Fourteen errors are assigned. Seven are relied upon, the remainder being abandoned except in so far as they relate to assignment of error number 1.

It is contended that the trial court erred in refusing defendant Legaspi’s requested instruction number 2:

“I instruct you, gentlemen of the jury, to find the defendant Mike Legaspi not guilty.” It is urged that there was no evidence amounting to more than a scintilla from which the jury could find defendant Mike Legaspi guilty.

Bound as we are by the record before us, we find it grossly wanting in evidence, direct or circumstantial, bearing upon plaintiff in error Legaspi’s guilt of the offense of conspiracy to commit gross cheat as laid in the second count of the indictment; so wanting in fact that *664 its nature and details have been enumerated in full, supra.

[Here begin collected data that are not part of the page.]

/-! ## A new tree -/

/-- The grid a launch creates: ordinal 0 of a tree of kernel `k`. -/
def topGrid (l : Launch) (k : Kernel) : Grid :=
  let tl := orElse0 l.tl k.tl
  { ord := 0, x := orElse0 l.x k.x, y := orElse0 l.y k.y, z := orElse0 l.z k.z, tl := tl, w := wavesOf tl
    p := if k.cmode then 1 else occupancy (wavesOf tl) k.s k.a k.resv
    s := k.s, a := k.a, kidx := l.kidx, entry := k.entry, fmt := l.fmtv.getD k.fmt &&& fmtMask, args := l.args, slice := k.slice }

/-- Creates a launch tree for an accepted launch (R34): its identifier and the state. A C-mode tree with CTASK 0 is a chorus task of its own
(R376). -/
def State.newTree (s : State) (desk : Nat) (l : Launch) (c : CodeObj) (k : Kernel) (slot : Option (Nat × Nat × Nat)) (replayOf : Option Nat) :
    Nat × State :=
  let id := s.nextTree
  let d := (s.desk? desk).getD {}
  let g := topGrid l k
  let t : Tree := { id := id, desk := desk, cmode := k.cmode, coRes := k.cores, n := d.n, q := k.q, code := c, launch := l, grids := [g], resv := k.resv
                    vseed := d.vseed, dseed := d.dseed, eseed := d.eseed, dies := d.dies, tslots := s.tslotsFor d.dies d.n c.stencils.length, slot := slot
                    replayOf := replayOf }
  let s := { s with nextTree := id + 1 }
  if k.cmode then
    let task : CTask := { id := s.nextTask, tag := l.ctask, desk := desk, tree := id, lead := s.devNo, members := [(s.devNo, g.x * g.y * g.z)]
                          nmem := max 1 l.nmem, since := s.chc }
    (id, { s with trees := s.trees ++ [{ t with ctask := s.nextTask }], tasks := s.tasks ++ [task], nextTask := s.nextTask + 1 })
  else (id, { s with trees := s.trees ++ [t] })

/-- Seed of a generator of logical core `l` (R92). -/
def coreSeed (seed : Word) (l : Nat) : Word := seedHalf (seed ^^^ BitVec.ofNat 32 (l * 0x9E3779B9))

/-- Clears a staging page: both frames zero and, unless the tree is a replay, VER 0 (R157, R362), with which another life of the page begins. -/
def State.clearStaging (s : State) (desk va : Nat) (keepVer : Bool) : State :=
  match s.walk desk va with
  | none => s
  | some x =>
    let f := onStack x.stackMap (pteFrame x.raw)
    let s := s.devPut f (List.replicate (2 * x.size) 0)
    let k := pageKey desk (va - x.off)
    let s := { s with proctor := { s.proctor with wipes := s.proctor.wipes.put 0 k (s.proctor.wipes.get 0 k + 1) } }
    if keepVer then s
    else ({ s with proctor := { s.proctor with gens := s.proctor.gens.put 0 k (s.proctor.gens.get 0 k + 1) } } : State).devPut x.pte
      (leBytes 8 (x.raw - x.ver * 2 ^ 46))

/-- Every slice of a desk's logical cores holds zero (R362). -/
def State.zeroSlices (s : State) (desk n : Nat) : State :=
  let mine := fun (x : Nat × Byte) => decide (desk * 512 ≤ x.1 / 0x400000) && decide (x.1 / 0x400000 < desk * 512 + n)
  { s with slices := s.slices.filter fun x => !mine x, slicesC := s.slicesC.filter fun x => !mine x }

/-- The start of a launch tree: the Manifest (R407), its sections (R157), the generators (R92), the weight planes (R260), the stencil tables
(R321), the attempts of all collective groups (R327), the pinned pages (R108); a replay's slices are zero but for what its teams are given (R362). -/
def State.beginTree (s : State) (id : Nat) : State :=
  match s.tree? id with
  | none => s
  | some t =>
    if t.started then s else
    let d := (s.desk? t.desk).getD {}
    let m := if t.replayOf.isSome then t.manifest
      else s.manifestOf t.desk d t.code ((t.code.kernels[t.launch.kidx]?).getD { entry := 0 })
    let t := if t.replayOf.isSome then t else { t with vseed := d.vseed, dseed := d.dseed, eseed := d.eseed }
    let s := (s.lend t.desk t.dies).updTree id fun u =>
      { u with started := true, manifest := m, mdig := sha m, vseed := t.vseed, dseed := t.dseed, eseed := t.eseed }
    let s := t.code.data.foldl (fun (s : State) x => s.deskWrite t.desk x.1 x.2) s
    let s := if t.replayOf.isSome then s.zeroSlices t.desk t.n else s
    let s := t.code.dram.foldl (fun (s : State) x => s.deskWrite t.desk x.1 (List.replicate x.2 0)) s
    let s := t.code.staging.foldl (fun (s : State) p => s.clearStaging t.desk p t.replayOf.isSome) s
    let s := (List.range t.n).foldl (fun (s : State) l =>
      s.updCore (t.desk * 512 + l) fun c => { c with vgen := coreSeed t.vseed l, dgen := coreSeed t.dseed l, plane0 := {}, plane1 := {}, active := false }) s
    ((s.loadStencils t).loadPins t).updDesk t.desk fun d => { d with groups := [] }

/-! ## Teams (R30, R32, R35 to R38) -/

/-- The lanes of wave `tw` of a team of `tl` lanes. -/
def launchedMask (tl tw : Nat) : Mask := maskOf ((List.range 32).filter fun i => decide (32 * tw + i < tl))

/-- A wave at its start (Table 3-1, R55). -/
def freshWave (t : Tree) (g : Grid) (m : Team) (tw q : Nat) : Wave :=
  let mask := launchedMask g.tl tw
  { status := .live, tree := t.id, grid := g.ord, core := m.core, slot := m.w0 + tw, team := m.t, tw := tw, wpt := g.w
    tbase := BitVec.ofNat 64 m.sbase, launched := mask, live := mask, qnt := q, issueAt := t.base
    slotA := some { pc := BitVec.ofNat 64 (t.code.addr + g.entry), mask := mask, fmt := g.fmt } }

/-- The bytes a team's area receives at its start (R157, R299): the `.slice` copy, then ARGS, as far as the area reaches. -/
def areaBytes (g : Grid) (old : List Byte) : List Byte :=
  let bs := g.slice ++ old.drop g.slice.length
  let args := (g.args.getD []).flatMap fun x => leBytes 8 x.toNat
  (args ++ bs.drop args.length).take g.s

/-- Every bank of a team's pool holds zero (R257). -/
def State.zeroBanks (s : State) (core abase a : Nat) : State :=
  { s with accs := s.accs.filter fun x => !(decide (tileKey core abase 0 0 ≤ x.1) && decide (x.1 < tileKey core (abase + a) 0 0)) }

/-- Starts a team: its area, its bank pool (R257), its waves in the wave slots it takes (R37); in C-mode the core's tag counts are 0 (R306). -/
def State.startTeam (s : State) (t : Tree) (g : Grid) (m : Team) (q : Nat) : State :=
  let s := (s.slicePutAll (sliceKey m.core m.sbase) (areaBytes g (s.sliceBytes m.core m.sbase g.s))).zeroBanks m.core m.abase m.a
  let s := (s.updTree t.id fun t => t.updGrid g.ord fun g => { g with next := g.next.put 0 m.core (g.next.get 0 m.core + 1) })
  let s := if t.cmode then s.updCore m.core fun c => { c with tree := t.id, tags := [], recs := [], sendBusy := 0 } else s
  { s with teams := s.teams ++ [m], waves := s.waves ++ (List.range g.w).map fun tw => freshWave t g m tw q }

/-- Whether resources of a core are free of resident teams: wave slots, slice bytes and banks from the places given. -/
def State.roomAt (s : State) (core w0 w sbase sl abase a : Nat) : Bool :=
  !((s.teams.filter (·.core == core)).any fun m =>
    rangesMeet w0 w m.w0 m.w || rangesMeet sbase sl m.sbase m.s || rangesMeet abase a m.abase m.a)

/-- Teams of a grid. -/
def Grid.teams (g : Grid) : Nat := g.x * g.y * g.z

/-- The next team of a grid on a core, if any is left: its number on the core and its linear index (R35). -/
def Grid.nextTeam (g : Grid) (n core : Nat) : Option (Nat × Nat) :=
  let i := g.next.get 0 core
  let t := core % 512 + i * n
  if core % 512 < n && t < g.teams then some (i, t) else none

/-- Key of a core's `i`-th team in a grid's list of retired ones. -/
def goneKey (core i : Nat) : Nat := core * 2 ^ 32 + i

/-- The place the next team of the top grid takes: residency slot i mod P, free once team i − P has retired (R37). R49 gives its first quantum,
the one after that retirement; where the team was held back until later quanta had committed (a drain, a chorus task that waits, a save), it takes
the next quantum to commit, which is this model's choice (assumption log 62). -/
def State.topPlace (s : State) (t : Tree) (g : Grid) (core : Nat) : Option (Team × Nat) :=
  match g.nextTeam t.n core with
  | none => none
  | some (i, x) =>
    let j := i % max 1 g.p
    let m : Team := { tree := t.id, grid := g.ord, core := core, t := x, j := j, w0 := j * g.w, w := g.w, sbase := j * g.s, s := g.s, abase := j * g.a, a := g.a }
    let freed := if i < g.p then some g.firstQ else
      let r := g.gone.get 0 (goneKey core (i - g.p))
      if r = 0 then none else some r
    match freed with
    | some q => if s.roomAt core m.w0 m.w m.sbase m.s m.abase m.a then some (m, max q t.committed) else none
    | none => none

/-- Slice offset of the child reserve of a tree (R38): the top of the slice room, as its banks are the top of the 256. R36 places only its wave
slots; this is the model's choice (assumption log 63). -/
def Tree.resvSlice (t : Tree) : Nat := sliceRoom - t.resv.2.1
/-- First bank of the child reserve (assumption log 63). -/
def Tree.resvBank (t : Tree) : Nat := 256 - t.resv.2.2

/-- Places where a run of `len` may start within the reserve: its start, and the ends of what is taken there. -/
def starts (lo : Nat) (taken : List (Nat × Nat)) : List Nat :=
  ((lo :: taken.map fun x => x.1 + x.2).filter fun a => decide (lo ≤ a)).sortBy fun a b => decide (a ≤ b)

/-- The place the next team of a child grid takes: the lowest-numbered free resources of the reserve (R38). Its first quantum follows that in which
a team that held some of them retired (R49). -/
def State.childPlace (s : State) (t : Tree) (g : Grid) (core : Nat) : Option (Team × Nat) :=
  match g.nextTeam t.n core with
  | none => none
  | some (_, x) =>
    let ms := s.teams.filter (·.core == core)
    let pick := fun (lo hi len : Nat) (taken : List (Nat × Nat)) =>
      (starts lo taken).find? fun a => decide (a + len ≤ hi) && !(taken.any fun y => rangesMeet a len y.1 y.2)
    match pick (16 - t.resv.1) 16 g.w (ms.map fun m => (m.w0, m.w)), pick t.resvSlice sliceRoom g.s (ms.map fun m => (m.sbase, m.s)),
        pick t.resvBank 256 g.a (ms.map fun m => (m.abase, m.a)) with
    | some w0, some sb, some ab =>
      let here := fun (x : Leaving) => x.core == core && (rangesMeet w0 g.w x.w0 x.w || rangesMeet sb g.s x.lo x.len || rangesMeet ab g.a x.abase x.a)
      let freed := maxOf ((t.leaving.filter here).map fun x => x.q + 1)
      some ({ tree := t.id, grid := g.ord, core := core, t := x, j := 0, w0 := w0, w := g.w, sbase := sb, s := g.s, abase := ab, a := g.a },
        max (max g.firstQ freed) t.committed)
    | _, _, _ => none

/-! ## The end of a tree -/

/-- Takes away every trace of a tree in the cores: teams, waves, operations, handles, the buffer-table entries it set (R130). -/
def State.dropTree (s : State) (id : Nat) : State :=
  let mine := fun w : Wave => w.tree == id && w.status != .idle
  let wids := (s.allWaves.filter mine).map Wave.wid
  let accs := (s.accesses.filter fun a => wids.contains a.wid).map (·.id)
  let dead := fun (d : Due) => match d.ev with
    | .effect a => accs.contains a
    | .tick w => wids.contains w
    | .trecv w => wids.contains w
    | .far a => s.allWaves.any fun w => mine w && w.far.any (·.id == a)
    | .opAccept _ w _ => wids.contains w
    | _ => false
  let s := match s.tree? id with | some t => if t.started then s.dropStencils t else s | none => s
  let held := fun x : Waiting => match x with
    | .load _ _ _ t _ _ _ => t == id
    | .record t _ _ => t == id
    | .run .. => false
  { s with
    trees := s.trees.filter fun t => t.id ≠ id
    teams := s.teams.filter fun m => m.tree ≠ id
    waves := s.waves.filter fun w => !mine w
    wave := if mine s.wave then {} else s.wave
    accesses := s.accesses.filter fun a => !accs.contains a.id
    agenda := s.agenda.filter fun d => !dead d
    sends := s.sends.filter fun x => x.tree ≠ id
    flits := s.flits.filter fun x => x.task ≠ id
    held := s.held.filter fun x => !held x
    tasks := s.tasks.filter fun k => k.tree ≠ id
    cores := s.cores.map fun (k, c) => (k, { c with
      ops := c.ops.filter fun o => o.tree ≠ id
      bufs := c.bufs.filter fun b => b.2.tree ≠ id
      handles := c.handles.filter fun h => h.2.tree ≠ id
      recs := if c.tree = id then [] else c.recs
      awaits := c.awaits.filter fun x => x.1 ≠ id
      loopBuf := match c.loopBuf with | some b => if wids.contains b.wid then none else some b | none => none
      running := match c.running with | some w => if wids.contains w then none else some w | none => none
      yielded := match c.yielded with | some w => if wids.contains w then none else some w | none => none }) }

/-- Starts a launch from its body for a slot (R375): a tree, or none when it is refused. -/
def State.launch (s : State) (desk : Nat) (l : Launch) (slot : Option (Nat × Nat × Nat)) : Option (Nat × State) :=
  if s.refusesLaunch desk l then none
  else match s.kernel? desk l with
    | none => none
    | some (c, k) => some (s.newTree desk l c k slot none)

This court will not disturb the verdict of a jury if there is more than a scintilla of evidence to support their finding. (Rep. Haw. v. Yamane, 12 Haw. 189; Territory v. Chung Nung, 21 Haw. 214; Ter. v. Lam Bo, 23 Haw. 718; Territory v. Ebarra et als., 39 Haw. 488.) That evidence, however, to sustain such finding must amount to more than a mere trifle or suspicion of guilt of the offense charged. It must be of a substantial nature amounting not to a scintilla, but to more than a scintilla when considered with other material evidence. As a measure of quantum, a scintilla has been defined as: “the least particle of evidence—evidence which, without further evidence, is a mere trifle.” (Holstein v. Benedict, 22 Haw. 441, 445.)